Home ProtectionFiscal Requirements
Section § 12750
This California law section mandates that a home protection company must have at least $40,000 in net worth if they issued or renewed 1,000 or fewer contracts last year. If they have more contracts, they need an extra $20,000 in net worth for every additional 500 contracts, which continues up to 10,000 contracts. Net worth here means the company's admitted assets minus its liabilities and necessary reserves, with at least $20,000 of that net worth coming from paid-in capital.
Section § 12751
This law states that home protection companies that had issued contracts before January 1, 1979, which were exempt from certain regulations, must treat part of the fees they received as if they are insurance premiums. These fees need to be held in a financial reserve as required by another specific section, like premiums. However, these fees shouldn't be considered as premiums for taxation purposes under a different section of the tax code.
Section § 12752
This law section requires home protection companies to file an annual statement about their financial condition. The detailed requirements for these filings can be adjusted by the commissioner to suit the home protection business. Additionally, the commissioner has the authority to examine the business and finances of home protection companies as necessary, but no more than once every five years unless significant financial issues arise. The commissioner can also extend the examination period by up to two years based on factors like the company's reserves and net worth.
Section § 12753
This law requires home protection companies to set aside a reserve fund for unearned premiums—money from premiums that corresponds to coverage periods that haven't occurred yet.

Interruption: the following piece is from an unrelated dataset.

-- ==== Sys2Proof/Laws/State.lean ====
section
/-! SUPPORT. One lemma for each field of State under each update: true by rfl. -/

namespace Sys2Proof.Machine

Specifically, they must hold at least 40% of the total premiums from contracts currently in force. For contracts lasting over 12 months, 100% of the fee for coverage beyond 12 months must be reserved upfront, but adjusted to 40% for each subsequent year. If a home protection contract covers the selling or listing period of a property, the premium for that period is fully earned once escrow closes and payment is received.
Additionally, the reserve doesn’t need to include fees if there is reinsurance to cover any outstanding risk. The format for reporting these reserves can be determined by regulations established by the commissioner.
Section § 12755
If a home protection company's net worth falls to less than half of what is required by another law (Section 12750), it's considered financially insolvent.
Section § 12756
This law states that a home protection company can generally only invest in certain assets as described in specific legal sections. However, part of its assets, as determined by regulations from the commissioner, can be invested in physical items like fixtures or appliances. These items are meant for repair or replacement under their home protection agreements.
Section § 12757
This law states that specific rules from another part of the insurance code don't apply to home protection companies. In other words, home protection companies are exempt from the regulations set forth in Article 14.2 starting with Section 1063.